Goal of the exercise:
Begin at the line below that has "cfgWf (withGaps (withFrame" and stop after the line that has "constrainedGaps (withGaps (withFrame". Please restate only those lines, word for word.

Recorded data
/-- An instruction above 6 acts as BYPASS. -/
theorem scanEffective_above {s : State} {code : Nat} (hcode : 6 < code) : scanEffective s code = 0xFF := by
  have h1 : code ≠ 1 := by omega
  have h2 : code ≠ 2 := by omega
  simp [scanEffective, h1, h2, Nat.not_le.2 hcode]

/-- CLAMP and HIGHZ select the bypass bit whether they take effect or not. -/
theorem scanSelect_quiet {s : State} {code : Nat} (pins data : BitVec 1774) (hcode : code = 3 ∨ code = 4) :
    scanSelect code pins data s = s.onBoot fun b => { b with ir := code, dr := 0 } := by
  cases hperst : s.boot.perst with
  | true => exact scanSelect_bypassed pins data (scanEffective_perst hperst (by omega)) (by omega) (by omega)
  | false => exact scanSelect_bypassed pins data (scanEffective_no_perst hperst (by omega)) (by decide) (by decide)

/-- EXTEST and its forms select the boundary register only while PERST is asserted, and act as BYPASS otherwise (R599). -/
theorem scanSelect_extest {s : State} {code : Nat} (pins data : BitVec 1774) (hcode : code = 0 ∨ code = 5 ∨ code = 6) :
    scanSelect code pins data s = if s.boot.perst then
        s.onBoot fun b => { b with ir := code, scanCells := pins, scanOut := data, dr := pins.toNat }
      else s.onBoot fun b => { b with ir := code, dr := 0 } := by
  cases hperst : s.boot.perst with
  | true => exact scanSelect_boundary pins data (scanEffective_perst hperst (by omega)) (by omega)
  | false => exact scanSelect_bypassed pins data (scanEffective_no_perst hperst (by omega)) (by decide) (by decide)

/-- Settles O40: each instruction by what it takes effect as, with PERST asserted or not. -/
theorem boundaryScanRuns : Obligations.BoundaryScanRuns := by
  unfold Obligations.BoundaryScanRuns
  intro s pins data shift one hshift hone
  simp only [hshift, hone]
  refine ⟨?_, rfl, ?_, ?_, fun code => ?_, ?_, ?_, ?_⟩
  · exact congrArg Host.Outcome.next (scanSelect_boundary pins data (code := 2) rfl (.inr (.inl rfl)))
  · exact congrArg Host.Outcome.next (scanSelect_quiet (code := 3) 0 0 (by omega))
  · exact congrArg Host.Outcome.next (scanSelect_quiet (code := 4) 0 0 (by omega))
  · have hcode : 6 < (if code % 256 ≤ 6 then 0xFF else code % 256) := by split <;> omega
    exact congrArg Host.Outcome.next (scanSelect_bypassed 0 0 (scanEffective_above hcode) (by decide) (by decide))
  · exact congrArg Host.Outcome.next (scanSelect_extest (code := 0) pins data (by omega))
  · exact congrArg Host.Outcome.next (scanSelect_extest (code := 5) pins data (by omega))
  · exact congrArg Host.Outcome.next (scanSelect_extest (code := 6) pins data (by omega))

end Sys2Proof.Machine
end
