-- ==== Sys2Proof/Machine/Step.lean ====
section
/-! DEFINITION. One step of the block, and the host's way of placing the next command. -/

namespace Sys2Proof.Machine

/-- One step: the block takes the next event of its port and performs it completely (20_memory.md R56, R58). -/
def step (s : State) : Host.Outcome State Fault Refusal := takeEvent s

/-- The host issues the command word next (log entry 1): the very next step takes exactly this word. -/
def State.withFetchWord (s : State) (nbits w : Nat) : State := issueNext (tableWord nbits w) s

end Sys2Proof.Machine
end

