-- ==== Sys2Proof/Tests/Slice0.lean ====
section
/-! SUPPORT. Tests on fixed values, each about one step or one operation, with expected values from the spec's tables
(95_test_vectors.md and the examples of the rules), and for every obligation with hypotheses a witness that meets them. -/

namespace Sys2Proof.Machine.Tests

/-- The state after a step, if there is one. -/
def nextOf (o : Host.Outcome State Fault Refusal) : Option State :=
  match o with
  | .next t => some t
  | _ => none

/-- One command performed. -/
def one (i : Instr) (s : State) : Option State := nextOf (exec i s)

/-- The last response of an outcome. -/
def lastResp (o : Option State) : Option Word := o.bind (fun t => t.resps.getLast?)

/-- A frame just opened after reset. -/
def opened (m : Mode) : State := openFrame m State.reset

/-- A BYTE frame with some bytes delivered. -/
def framed (bs : List Byte) : State := bs.foldl (fun u d => push d u) (opened .byte)

/-- A BYTE frame whose registers hold `n` bytes: the CRC of all but the last two, those two as a word, whether the header
matched, and the triple. -/
def collected (n : Nibble) (fcrc last : Word) (hdr : Bool) (t6 t7 t8 : Byte) : State :=
  { opened .byte with len := n, fcrc := fcrc, h1 := hiByte last, h0 := loByte last, hdrOk := hdr, t6 := t6, t7 := t7, t8 := t8 }

/-- The reset state with events at the port. -/
def withPort (p : List PortEvent) : State := setPort p State.reset

/-- The port of a state set by `withPort`. -/
theorem withPort_port (p : List PortEvent) : (withPort p).port = p := rfl

/-- Bytes 0 to 11 of the AllRise frame (95_test_vectors.md S3). -/
def allRise12 : List Byte := [0x5A, 0x02, 0x7E, 0x00, 0x04, 0x08, 0xF1, 0x03, 0x02, 0x01, 0x80, 0xA5]

/-! ### Decoding: words written out from the patterns of 30_encoding.md R72 -/

theorem test_decode_nop : decode 0b0000000000000000#16 = .ok .nop := by decide
theorem test_decode_crcInit : decode 0b0001000000000000#16 = .ok .crcInit := by decide
theorem test_decode_crcByte : decode 0b0010000010000001#16 = .ok (.crcByte 0x81) := by decide
theorem test_decode_crcRead : decode 0b0011000000000000#16 = .ok .crcRead := by decide
theorem test_decode_frameStart_byte : decode 0b0100000000000000#16 = .ok (.frameStart .byte) := by decide
theorem test_decode_frameStart_text : decode 0b0100000100000000#16 = .ok (.frameStart .text) := by decide
theorem test_decode_frameByte : decode 0b0101000001011010#16 = .ok (.frameByte 0x5A) := by decide
theorem test_decode_frameChar : decode 0b0110000001000111#16 = .ok (.frameChar 0x47) := by decide
theorem test_decode_frameEnd : decode 0b0111000000000000#16 = .ok .frameEnd := by decide
theorem test_decode_resultRead : decode 0b1000000000000000#16 = .ok .resultRead := by decide
theorem test_decode_vecRead : decode 0b1001000000011110#16 = .ok (.vecRead 1 14) := by decide
theorem test_decode_statusRead : decode 0b1010000000000000#16 = .ok .statusRead := by decide
theorem test_decode_clearErr : decode 0b1011000000000000#16 = .ok .clearErr := by decide
theorem test_decode_reserved : decode 0b1101000000000001#16 = .ok (.reserved 0x1001) := by decide
theorem test_decode_illegal : [0x0001#16, 0x0100#16, 0x2100#16, 0x4001#16, 0x4300#16, 0x9105#16, 0xB001#16].map legalWord =
    [false, false, false, false, false, false, false] := by decide
theorem test_decodeTableWord : decodeTableWord 16 0x9036 = some (.vecRead 3 6) ∧ decodeTableWord 16 0x0001 = none := by decide
theorem test_withFetchWord :
    (nextOf (step (State.reset.withFetchWord 16 0x205A))).map (fun t => t.acc) = some 0x7B3F#16 := by decide
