-- ==== Sys2Proof/Machine/Dispatch.lean ====
section
/-! DEFINITION. The meaning of every command of the operation map (R88). -/

namespace Sys2Proof.Machine

def exec (i : Instr) (s : State) : Host.Outcome State Fault Refusal :=
  match i with
  | .btCompute => Sys2Proof.Machine.execBtCompute s
  | .fcEncd => Sys2Proof.Machine.execFcEncd s
  | .fcEncr => Sys2Proof.Machine.execFcEncr s
  | .fcDec => Sys2Proof.Machine.execFcDec s
  | .baAlloc idx => Sys2Proof.Machine.execBaAlloc idx s
  | .baFree idx => Sys2Proof.Machine.execBaFree idx s
  | .cmInit => Sys2Proof.Machine.execCmInit s
  | .cmSleep => Sys2Proof.Machine.execCmSleep s
  | .cmWake => Sys2Proof.Machine.execCmWake s
  | .cmErrcnt => Sys2Proof.Machine.execCmErrcnt s
  | .txSend idx => Sys2Proof.Machine.execTxSend idx s
  | .txSendr idx => Sys2Proof.Machine.execTxSendr idx s
  | .isDispatch => Sys2Proof.Machine.execIsDispatch s

end Sys2Proof.Machine
end

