-- ==== Sys2Proof/Machine/Step.lean ====
section
/-! DEFINITION. One step of the machine, and how the host places a command word. -/

namespace Sys2Proof.Machine

/-- One step: the next move of the agents, under a well-formed configuration. -/
def step (s : State) : Host.Outcome State Fault Refusal := guardedNext s

/-- `s` with the command word of the bits `w` as the next move: the block has no program counter and fetches nothing
(R23), so a command arrives on the command port. An opcode-table row has one byte, the first of the bits (R85). -/
def State.withFetchWord (s : State) (nbits w : Nat) : State :=
  scheduleCommand (BitVec.ofNat 8 (w % 2 ^ nbits)) s

end Sys2Proof.Machine
end

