/-- One step along each kind of edge. -/
theorem witness_ModeFollowsTheStateMachine :
    (stateOf (step (withMove (.command 0x80) (fresh cfgB)))).ctl.mode = .normal ∧
    (stateOf (step (withMove (.command 0x90) ready))).ctl.mode = .sleep ∧
    (stateOf (step (withMove (.backend .wake) asleep))).ctl.mode = .listenOnly ∧
    (stateOf (step (withMove .hardwareReset ready))).ctl.mode = .uninitialized := by decide

theorem eight_admitted (rtr : Bool) : SendAdmitted eight 7 (!rtr) := by
  unfold SendAdmitted SendArgumentsLegal IdentifierLegal
  revert rtr
  decide

theorem witness_AcceptedSendRequestsTransmission :
    eight.gaps = [] ∧ eight.inp.accept = true ∧ SendAdmitted eight 7 true ∧ SendAdmitted eight 7 false :=
  ⟨by decide, by decide, eight_admitted false, eight_admitted true⟩

theorem witness_UnacceptedSendFreesTheBuffer :
    { eight with inp := ⟨0xF, false⟩ }.gaps = [] ∧ { eight with inp := ⟨0xF, false⟩ }.inp.accept = false ∧
    SendAdmitted { eight with inp := ⟨0xF, false⟩ } 7 true := ⟨by decide, by decide, eight_admitted false⟩

/-- V-TX4 (index), V-TX6 (identifier), V-TX9 (no extended frames), V-TX2 (busy). -/
theorem witness_SendErrorsHaveNoSideEffects :
    ready.ctl.mode = .normal ∧ ¬ SendArgumentsLegal ready 1 false ∧
    ¬ SendArgumentsLegal (withFrame 0x800 false 0 ready) 0 true ∧
    (SendArgumentsLegal (withFrame 1 true 0 ready) 0 true ∧
      { cfgB with extSupported := false }.extSupported = false) ∧
    (SendArgumentsLegal sent 0 true ∧ (sent.ops.ext = true → sent.cfg.extSupported = true) ∧
      sent.ctl.freeMask.getLsbD 0 = false) := by
  unfold SendArgumentsLegal IdentifierLegal
  decide

theorem witness_SendCompletesUnderInterleaving :
    (withGaps (withFrame 0x123 false 2 ready)).ctl.mode = .normal ∧
    disciplinedGaps (withGaps (withFrame 0x123 false 2 ready)) = true := by decide

theorem witness_SendIsAtomicUnderConstrainedBackend :
    cfgWf (withGaps (withFrame 0x123 false 2 ready)).cfg = true ∧
    BuffersInv (withGaps (withFrame 0x123 false 2 ready)) ∧ CountsInv (withGaps (withFrame 0x123 false 2 ready)) ∧
    constrainedGaps (withGaps (withFrame 0x123 false 2 ready)) = true ∧
    SendAdmitted (withGaps (withFrame 0x123 false 2 ready)) 0 true ∧
    (withGaps (withFrame 0x123 false 2 ready)).ctl.txReq.getLsbD 0 = false ∧
    (withGaps (withFrame 0x123 false 2 ready)).ctl.status.getLsbD
      (txBit (withGaps (withFrame 0x123 false 2 ready)) 0) = false := by
  refine ⟨by decide, ⟨ready_buffers.1, ready_buffers.2, ready_buffers.3⟩, ⟨ready_counts.1, ready_counts.2⟩, by decide, ?_,
    by decide, by decide⟩
  unfold SendAdmitted SendArgumentsLegal IdentifierLegal
  decide

theorem witness_SendCompletionCycle :
    cfgWf (withFrame 0x123 false 2 ready).cfg = true ∧ CountsInv (withFrame 0x123 false 2 ready) ∧
    (withFrame 0x123 false 2 ready).gaps = [] ∧ (withFrame 0x123 false 2 ready).inp.accept = true ∧
    SendAdmitted (withFrame 0x123 false 2 ready) 0 true ∧ (withFrame 0x123 false 2 ready).ctl.status = 0 := by
  refine ⟨by decide, ⟨ready_counts.1, ready_counts.2⟩, by decide, by decide, ?_, by decide⟩
  unfold SendAdmitted SendArgumentsLegal IdentifierLegal
  decide

theorem witness_OnlyTheOwnerWritesASlot :
    (BackendMove.deliver 1 (rawB [0, 0xE0])).constrained = true ∧
    Memory.get (backendMove (.deliver 1 (rawB [0, 0xE0])) ready).mem 144 ≠ Memory.get ready.mem 144 ∧
    ready.ctl.txReq.getLsbD 0 = false ∧ ready.inp.accept = true ∧
    { ready with inp := ⟨0xF, false⟩ }.inp.accept = false ∧ 1 < ready.ctl.rxn.val ∧
    ready.ctl.rxArmed.getLsbD 1 = true ∧ ready.ctl.mode = .normal ∧
    (backendMove (.deliver 1 (rawB [0, 0xE0])) ready).ctl.rxArmed.getLsbD 1 = false := by decide

/-- A send with a delivery and a dispatch at its first boundary, and its store of the last slot. -/
theorem witness_OnlyTheOwnerWritesASlot_send :
    (withGaps eight).ctl.txReq.getLsbD 7 = false ∧ isNext (applicationGap (sendAllocate 7 (withGaps eight))) = true ∧
    isNext (sendWrite 7 false 2 [0xAA, 0xBB] (stateOf (applicationGap (sendAllocate 7 (withGaps eight))))) = true ∧
    isNext (applicationGap (stateOf
      (sendWrite 7 false 2 [0xAA, 0xBB] (stateOf (applicationGap (sendAllocate 7 (withGaps eight))))))) = true := by
  decide

theorem witness_OnlyTheOwnerWritesASlot_others :
    (∀ g ∈ ([] : List (List GapMove)), (∀ j raw, GapMove.backend (.deliver j raw) ∉ g) ∧
      ∀ sp j raw, GapMove.backend (.fillSlot sp j raw) ∉ g) ∧
    ready.gaps = [] ∧ isNext (exec .isDispatch ready) = true ∧ isNext (exec .cmInit (fresh cfgB)) = true :=
  ⟨by simp, by decide, by decide, by decide⟩

/-- V-IS3: a dispatch with two transmit and two receive events. -/
theorem witness_DispatchServesEveryEventInOrder :
    (withStatus 0x13000F { ready with ctl := { ready.ctl with txn := 2 } }).gaps = [] ∧
    servedTx (withStatus 0x13000F { ready with ctl := { ready.ctl with txn := 2 } }) = [0, 1] ∧
    servedRx (withStatus 0x13000F { ready with ctl := { ready.ctl with txn := 2 } }) = [0, 1] := by decide

theorem witness_DispatchCompletesAndClearsStatus :
    disciplinedGaps (withGaps (withStatus 0xFFFFFFFF ready)) = true := by decide

theorem witness_DeliveredFrameIsDecoded :
    1 < ready.ctl.rxn.val ∧ ready.ctl.rxArmed.getLsbD 1 = true ∧ ready.ctl.mode = .normal := by decide

/-- The first and the last boundary of a dispatch with one transmit and two receive buffers, a receive bit pending. -/
theorem witness_CompletionDuringDispatchIsLost :
    0 ≤ sent.ctl.txn.val + sent.ctl.rxn.val + 1 ∧ 4 ≤ sent.ctl.txn.val + sent.ctl.rxn.val + 1 ∧
    { sent with gaps := [[.backend (.complete 0)]] }.gaps = List.replicate 0 [] ++ [[.backend (.complete 0)]] ∧
    { sent with gaps := [[], [], [], [], [.backend (.complete 0)]] }.gaps =
      List.replicate 4 [] ++ [[.backend (.complete 0)]] ∧
    (withStatus 4 sent).ctl.status.getLsbD (txBit (withStatus 4 sent) 0) = false ∧
    sent.ctl.txReq.getLsbD 0 = true ∧ sent.ctl.freeMask.getLsbD 0 = false := by decide

/-- V-IS5: bit 3 would be the third receive buffer's. -/
theorem witness_UnrecognisedStatusIsClearedWithoutAction :
    (withStatus 8 ready).gaps = [] ∧
    ∀ k ∈ recognisedBits (withStatus 8 ready), (withStatus 8 ready).ctl.status.getLsbD k = false := by decide

/-- The first and the last boundary of a dispatch with one transmit and two receive buffers. -/
theorem witness_HandlerIssuedCommandIsRefused :
    ([] : List (List GapMove)).length ≤ ready.ctl.txn.val + ready.ctl.rxn.val + 1 ∧
    [[], [], [GapMove.takeIrq], []].length ≤ ready.ctl.txn.val + ready.ctl.rxn.val + 1 ∧
    (∀ g ∈ [[], [], [GapMove.takeIrq], []], g.all GapMove.disciplined = true) ∧
    [GapMove.backend .busError].all GapMove.disciplined = true ∧
    { ready with gaps := [[.handlerCommand 0xC0]] }.gaps = [] ++ ([] ++ .handlerCommand 0xC0 :: []) :: [] ∧
    { ready with gaps := [[], [], [.takeIrq], [], [.backend .busError, .handlerOperand (.len 9)]] }.gaps =
      [[], [], [.takeIrq], []] ++ ([.backend .busError] ++ .handlerOperand (.len 9) :: []) :: [] := by decide

theorem witness_BackendCompletesAndDelivers :
    cfgWf sent.cfg = true ∧ BuffersInv sent ∧ CountsInv sent ∧ sent.ctl.txReq.getLsbD 0 = true ∧
    ready.ctl.txReq.getLsbD 0 = false ∧ 1 < sent.ctl.rxn.val ∧ sent.ctl.rxArmed.getLsbD 1 = true ∧
    sent.ctl.mode = .normal ∧ ¬ (2 < sent.ctl.rxn.val) :=
  ⟨by decide, sent_buffers, sent_counts, by decide, by decide, by decide, by decide, by decide, by decide⟩

theorem witness_BackendErrorsCountersAndWake :
    cfgWf eight.cfg = true ∧ CountsInv eight ∧ (∀ j, j < eight.ctl.rxn.val → eight.ctl.rxArmed.getLsbD j = false) ∧
    (1 < ready.ctl.rxn.val ∧ ready.ctl.rxArmed.getLsbD 1 = true) ∧ asleep.ctl.mode = .sleep ∧
    ready.ctl.mode ≠ .sleep :=
  ⟨by decide, ⟨by decide, by decide⟩, by decide, by decide, by decide, by decide⟩

theorem witness_HardwareResetRestoresControlRegisters :
    cfgWf (withMove .hardwareReset sent).cfg = true ∧
    (withMove .hardwareReset sent).agenda = .hardwareReset :: [] := by decide

/-- A send as the next step, from a state with each invariant. -/
theorem witness_EveryStepKeeps :
    BuffersInv (withMove (.command 0xC0) ready) ∧ CountsInv (withMove (.command 0xC0) ready) ∧
    ModeInv (withMove (.command 0xC0) ready) ∧ TimingInv (withMove (.command 0xC0) ready) ∧
    step (withMove (.command 0xC0) ready) = .next (stateOf (step (withMove (.command 0xC0) ready))) :=
  ⟨⟨ready_buffers.1, ready_buffers.2, ready_buffers.3⟩, ⟨ready_counts.1, ready_counts.2⟩,
    ⟨ready_mode.1, ready_mode.2, ready_mode.3, ready_mode.4, ready_mode.5, ready_mode.6⟩, ⟨ready_timing.1⟩,
    next_of_isNext (by decide)⟩

/-- A delivery as the next step, from a state with a frame in a slot. -/
theorem witness_EveryStepKeepsSlotMemory :
    MemoryInv (withMove (.backend (.deliver 1 (rawB [0, 0xE0]))) sent) ∧
    step (withMove (.backend (.deliver 1 (rawB [0, 0xE0]))) sent) =
      .next (stateOf (step (withMove (.backend (.deliver 1 (rawB [0, 0xE0]))) sent))) :=
  ⟨⟨sent_memory.1, sent_memory.2⟩, next_of_isNext (by decide)⟩

theorem witness_ResetIsSafe : cfgWf cfgW = true := by decide

theorem witness_CommandsWriteNoOperandRegister :
    exec .fcDec ready = .next (stateOf (exec .fcDec ready)) ∧
    step (withMove .takeIrq ready) = .next (stateOf (step (withMove .takeIrq ready))) :=
  ⟨next_of_isNext (by decide), next_of_isNext (by decide)⟩

theorem witness_OnlyInitAbortsARequest :
    Instr.isDispatch ≠ .cmInit ∧
    (∀ g ∈ { sent with gaps := [[GapMove.backend (.complete 1)]] }.gaps, GapMove.backend (.complete 0) ∉ g) ∧
    exec .isDispatch { sent with gaps := [[.backend (.complete 1)]] } =
      .next (stateOf (exec .isDispatch { sent with gaps := [[.backend (.complete 1)]] })) ∧
    sent.ctl.txReq.getLsbD 0 = true := ⟨by decide, by decide, next_of_isNext (by decide), by decide⟩

theorem witness_OnlyInitWritesConfigurationRegisters :
    Instr.cmSleep ≠ .cmInit ∧ exec .cmSleep ready = .next (stateOf (exec .cmSleep ready)) :=
  ⟨by decide, next_of_isNext (by decide)⟩

theorem witness_CommandsThatNeverReturnAnError :
    exec (.baAlloc 0) ready = .next (stateOf (exec (.baAlloc 0) ready)) ∧
    exec (.baFree 0) ready = .next (stateOf (exec (.baFree 0) ready)) ∧
    exec .isDispatch (withGaps ready) = .next (stateOf (exec .isDispatch (withGaps ready))) :=
  ⟨next_of_isNext (by decide), next_of_isNext (by decide), next_of_isNext (by decide)⟩

/-- The last element of each array operand, and a scalar. -/
theorem witness_OperandWriteChangesItsRegisterOnly :
    cfgWf ready.cfg = true ∧ (withMove (.operand (.id 0x7FF)) ready).agenda = .operand (.id 0x7FF) :: [] ∧
    (withMove (.operand (.data 7 1)) ready).agenda = .operand (.data 7 1) :: [] ∧
    (withMove (.operand (.rawByte 12 1)) ready).agenda = .operand (.rawByte 12 1) :: [] ∧
    (withMove (.operand (.rawWord 3 1)) ready).agenda = .operand (.rawWord 3 1) :: [] := by decide

/-- The edges of what R67 admits in both layouts. -/
theorem witness_SlotAccessReadsAndStoresOrIsRefused :
    AccessAdmitted .B ⟨.TXS, 7, 12⟩ 1 ∧ ¬ AccessAdmitted .B ⟨.TXS, 7, 13⟩ 1 ∧ ¬ AccessAdmitted .B ⟨.TXS, 0, 0⟩ 0 ∧
    ¬ AccessAdmitted .B ⟨.RXS, 8, 0⟩ 1 ∧ AccessAdmitted .W ⟨.RXS, 7, 12⟩ 4 ∧ ¬ AccessAdmitted .W ⟨.RXS, 0, 16⟩ 4 ∧
    ¬ AccessAdmitted .W ⟨.RXS, 0, 2⟩ 4 := by
  unfold AccessAdmitted
  decide

theorem witness_BackendTransmitsTheStoredImage :
    constrainedGaps (withGaps eight) = true ∧ SendAdmitted (withGaps eight) 7 true ∧
    (stateOf (exec (.txSend 7) (withGaps eight))).res.code = .ok ∧
    (∀ m ∈ [BackendMove.busError, .complete 7], m.constrained = true) :=
  ⟨by decide, eight_admitted false, by decide, by decide⟩

theorem witness_CmInitKeepsSnapshotAndScan :
    exec .cmInit (fresh cfgB) = .next (stateOf (exec .cmInit (fresh cfgB))) := next_of_isNext (by decide)

/-- R67, U23: an access past the slot is refused. -/
theorem test_slotAccess_refused :
    refusalOf (memWrite ⟨.TXS, 0, 9⟩ [1, 2, 3, 4, 5] ready) = some .slotAccessNotAdmitted := by decide

end Sys2Proof.Tests
end
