-- ==== Sys2Proof/Word.lean ====
section
/-! DEFINITION. The word types of the Plollaell and their plainest arithmetic (spec/00_scope.md R2, R3). -/

namespace Sys2Proof

/-- A general register, an address in a register, a control register (09 R93). -/
abbrev Word := BitVec 64

/-- The smallest addressable unit of memory (00 R3). -/
abbrev Byte := BitVec 8

/-- One row of an accumulator tile, 128 bytes read little-endian (11 R130). -/
abbrev Row := BitVec 1024

/-- An instruction word (05 R50). -/
abbrev IWord := BitVec 32

end Sys2Proof
end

Result of this exercise:
    cfgWf (withGaps (withFrame 0x123 false 2 ready)).cfg = true ∧
    BuffersInv (withGaps (withFrame 0x123 false 2 ready)) ∧ CountsInv (withGaps (withFrame 0x123 false 2 ready)) ∧
    constrainedGaps (withGaps (withFrame 0x123 false 2 ready)) = true ∧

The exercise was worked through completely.